● Exercise objective:
Gather every line of the entries that includes the word "decideIdleInvalid".

######

-- ==== Sys2Proof/Syntax.lean ====
section
/-! DEFINITION. One constructor per row of `spec/opcode_table.json` (`30_encoding.md` R87). The block has no instruction
set (R1): its "instructions" are the encoded things of the table, in the table's formats. Every operand is a bit vector of
exactly its field's width, so no ill-formed term exists. -/

namespace Sys2Proof

/-- The operations of the opcode table, in the table's order. -/
inductive Instr where
  /-- CMD READ: `start = 1` at a tick edge (R79, R112). -/
  | read
  /-- CMD NOP: `start = 0` at a tick edge (R79, R112). -/
  | nop
  /-- SYMBOL BIT0: the data sample is low (R71, R121). -/
  | bit0
  /-- SYMBOL BIT1: the data sample is high (R71, R121). -/
  | bit1
  /-- FRAME40 FRAME: humidity integer and fraction, temperature integer and fraction, checksum (R72). -/
  | frame (h f t g c : Byte)
  /-- RES12 RES.NONE: no read has completed (R76). -/
  | resNone
  /-- RES12 RES.VALID: the read completed with `Valid(h)` (R76, R124). -/
  | resValid (h : Byte)
  /-- RES12 RES.NoResponse (R201). -/
  | resNoResponse
  /-- RES12 RES.PresenceLowTimeout (R202). -/
  | resPresenceLowTimeout
  /-- RES12 RES.PresenceHighTimeout (R203). -/
  | resPresenceHighTimeout
  /-- RES12 RES.BitStartTimeout (R204). -/
  | resBitStartTimeout
  /-- RES12 RES.BitEndTimeout (R205). -/
  | resBitEndTimeout
  /-- RES12 RES.ChecksumMismatch (R206). -/
  | resChecksumMismatch
  /-- PHASE4 IDLE (R112). -/
  | idle
  /-- PHASE4 START_LOW (R114). -/
  | startLow
  /-- PHASE4 START_SETTLE (R115). -/
  | startSettle
  /-- PHASE4 PRES_RESP (R117). -/
  | presResp
  /-- PHASE4 PRES_LOW (R118). -/
  | presLow
  /-- PHASE4 PRES_HIGH (R119). -/
  | presHigh
  /-- PHASE4 BIT_WAIT (R120). -/
  | bitWait
  /-- PHASE4 BIT_DELAY (R121). -/
  | bitDelay
  /-- PHASE4 BIT_END (R122). -/
  | bitEnd
  /-- PHASE4 DONE (R124; leaves by R112). -/
  | done
  /-- PHASE4 FAILED (R125; leaves by R112). -/
  | failed
  /-- DECIDE17 DECIDE.IDLE.VALID (R161). -/
  | decideIdleValid (m : BitVec 7) (h : Byte)
  /-- DECIDE17 DECIDE.WATERING.VALID (R162). -/
  | decideWateringValid (m : BitVec 7) (h : Byte)
  /-- DECIDE17 DECIDE.IDLE.INVALID (R163); `x` is the ignored field. -/
  | decideIdleInvalid (m : BitVec 7) (x : Byte)
  /-- DECIDE17 DECIDE.WATERING.INVALID (R164); `x` is the ignored field. -/
  | decideWateringInvalid (m : BitVec 7) (x : Byte)
  /-- FUNC SCALE: the raw sample, 12 bits (R100). -/
  | scale (r : BitVec 12)
  /-- FUNC APPLY: the watering bit (R180). -/
  | apply (w : BitVec 1)
deriving DecidableEq, Repr

/-- The formats of `30_encoding.md` R87. FUNC holds two operand words of different widths, so it is two formats here. -/
inductive Format where
  | cmd | symbol | frame40 | res12 | phase4 | decide17 | scaleFunc | applyFunc
deriving DecidableEq, Repr

/-- The format of each operation's row. -/
def Instr.format : Instr → Format
  | .read | .nop => .cmd
  | .bit0 | .bit1 => .symbol
  | .frame _ _ _ _ _ => .frame40
  | .resNone | .resValid _ | .resNoResponse | .resPresenceLowTimeout | .resPresenceHighTimeout
  | .resBitStartTimeout | .resBitEndTimeout | .resChecksumMismatch => .res12
  | .idle | .startLow | .startSettle | .presResp | .presLow | .presHigh | .bitWait | .bitDelay | .bitEnd
  | .done | .failed => .phase4
  | .decideIdleValid _ _ | .decideWateringValid _ _ | .decideIdleInvalid _ _
  | .decideWateringInvalid _ _ => .decide17
  | .scale _ => .scaleFunc
  | .apply _ => .applyFunc

/-- The key `width` of the table's rows, per format. -/
def Format.width : Format → Nat
  | .cmd => 1
  | .symbol => 1
  | .frame40 => 40
  | .res12 => 12
  | .phase4 => 4
  | .decide17 => 17
  | .scaleFunc => 12
  | .applyFunc => 1

/-- The formats in the order in which their first rows stand in the table. -/
def Format.tableOrder : List Format :=
  [.cmd, .symbol, .frame40, .res12, .phase4, .decide17, .scaleFunc, .applyFunc]

end Sys2Proof
end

######

● Answer to the problem:
  | decideIdleInvalid (m : BitVec 7) (x : Byte)
  | .decideIdleValid _ _ | .decideWateringValid _ _ | .decideIdleInvalid _ _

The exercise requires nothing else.